It’s not the driest of weather today. In fact, it’s been pouring all morning and as it’s only about three degrees above zero, it isn’t conducive to going out. I was meant to go for a walk today with my friend Marian, however when she called to suggest coming round for a coffee, and perhaps a trip to the Co-Op, I wasn’t in the mood to say no to the change of plan.
I’ve never really understood those who love to shop, and yet this morning, bathed in the brightness of the fluorescent lighting, and with parts of the store all set out for Christmas, it was infinitely more cheering than going to the beach. On the way home, she mentioned that she had to do the hoovering. It’s a hard job, she told me because they have two cats and a dog but, she added, it always helped nowadays that she could think about all the exercise she was doing as she manoeuvred back and forth.

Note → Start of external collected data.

-- ==== Sys2Proof/Syntax.lean ====
section
/-! DEFINITION. The instructions: one constructor per row of spec/opcode_table.json (30_encoding.md R100), in the table's
order (ascending operation code). The operands are the instruction's fields as R91 to R98 lay them out; the length fields
`l`, `l1`, `l2` hold the operand length minus 1, as encoded (R97). Ignored bits (R102) are no operands. -/

namespace Sys2Proof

Funnily enough, I too have been feeling the same about certain aspects of life here. Charlie (my husband) has set me up so that I can use the Striiv app on my i-Phone. It used to be, as I went outside and hauled the wood into the house (for the wood-burning stove) that I would thrust as much wood as I could into a bucket, and then stagger back into the house with it, making as few journeys as I possibly could. We didn’t light the fire so very often. This year however, I find myself happily wandering back and forth to the woodpile in the garage carrying three or four logs at a time and smugly thinking of all the steps I am taking, of the energy I am building up to buy new things in MyLand, and how many calories extra I will be able to eat as it transfers its step information over to MyFitnessPal. Obviously this is all very sad (it may be that there is going to be a recurring theme of me being sad in my blog), but somehow I seem to get pleasure these days from so many small things.

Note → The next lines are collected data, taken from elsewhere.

-- ==== Sys2Proof/Machine/Step.lean ====
section
/-! DEFINITION. One step of the machine, and the placing of a program where the step fetches (20_memory.md R55, 10_state.md R20 to
R22, 60_exceptions.md R610, R615, R621). -/

namespace Sys2Proof.Machine

/-- One step: the program's next instruction, or the operating system's answer to an interrupt or a supervisor call, or the end
of the run. -/
def step (s : State) : Host.Outcome State Fault Refusal :=
  match s.control with
  | .program =>
    match s.fetch s.ia.toNat with
    | .error w => .next (s.takeInterrupt w)
    | .ok bs =>
      match decode bs with
      | .ok i => exec i s
      | .error _ => .next (s.takeInterrupt (s.opcodeError bs))
  | .interrupt w => .next (s.deliver w)
  | .supervisor code => .next (s.service code)
  | .terminated _ => .fault .programEnded

/-- The state with an instruction stored where the next step fetches, its pages allocated and the program running: what BS2000
does when it loads a program (R40; assumption 7). The instruction address is made even, as a fetch needs. -/
def State.withFetchWord (s : State) (nbits w : Nat) : State :=
  let a := s.ia.toNat / 2 * 2
  let page := fun k => { space := .program, page := s.trunc (a + k) / 4096, read := true, write := true, fetch := true : PageEntry }
  let pages := if page 0 = page 5 then [page 0] else [page 0, page 5]
  { s.putBytes .program a (beBytes (nbits / 8) w ++ List.replicate (6 - nbits / 8) 0) with
    ia := BitVec.ofNat 31 a, alloc := pages ++ s.alloc, control := .program }

end Sys2Proof.Machine
end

At this time of year here in south-west Norway, it seems that there is almost invariably a spell when there is just rain on rain on rain. It can come down for days on end, and the skies are grey and the days are short. It would be easy to get down. So it’s just as well for me, that every year, at this time, I have a wonderful cause for celebration. For three years in a row, 2009-2011, every year, at about this time as the rain came down, the ground water began to rise.
And in each of those years, as the waters rose, into our cellar came a delightful surge… of sewage from the septic tank. This would result in a sickening stench throughout the whole house and days of having to wade through diluted human faeces every time I wanted to get to the washing machine. Somehow, it invariably happened when Charlie was away on a trip.
The first time it happened, we thought it was just a septic-tank blockage. At great expense ( to the insurance company) a massive hole was dug in the driveway and the waste pipe from the tank was replaced. The man who came to help also told us that maybe the blockage was to do with the ground water. Thirty year floods, he said comfortingly, leaving us with the impression it would be a long time before there was likely to be any recurrence. So when it returned the next year, we were somewhat disappointed to say the least. And when it came back the year after that, we decided that whatever the cost, we had to do something about it. When you sell a house in Norway, you are obliged to buy insurance to cover for any problems the buyer might have and we had high hopes… however sadly you have to claim within three to five months of the original problem. The fact that we hadn’t known it was a problem until it recurred was not relevant apparently, so we had to cover the cost ourselves.
Nonetheless, we did so, and so, every year at about this time, as the heavens open and the deluge comes… at least I am able to celebrate in the happy knowledge that however high the water may rise… at least the contents of our toilets have travelled safely away into some unseen sewer. And I am enduringly glad that I won’t have to spend Christmas looking at them again.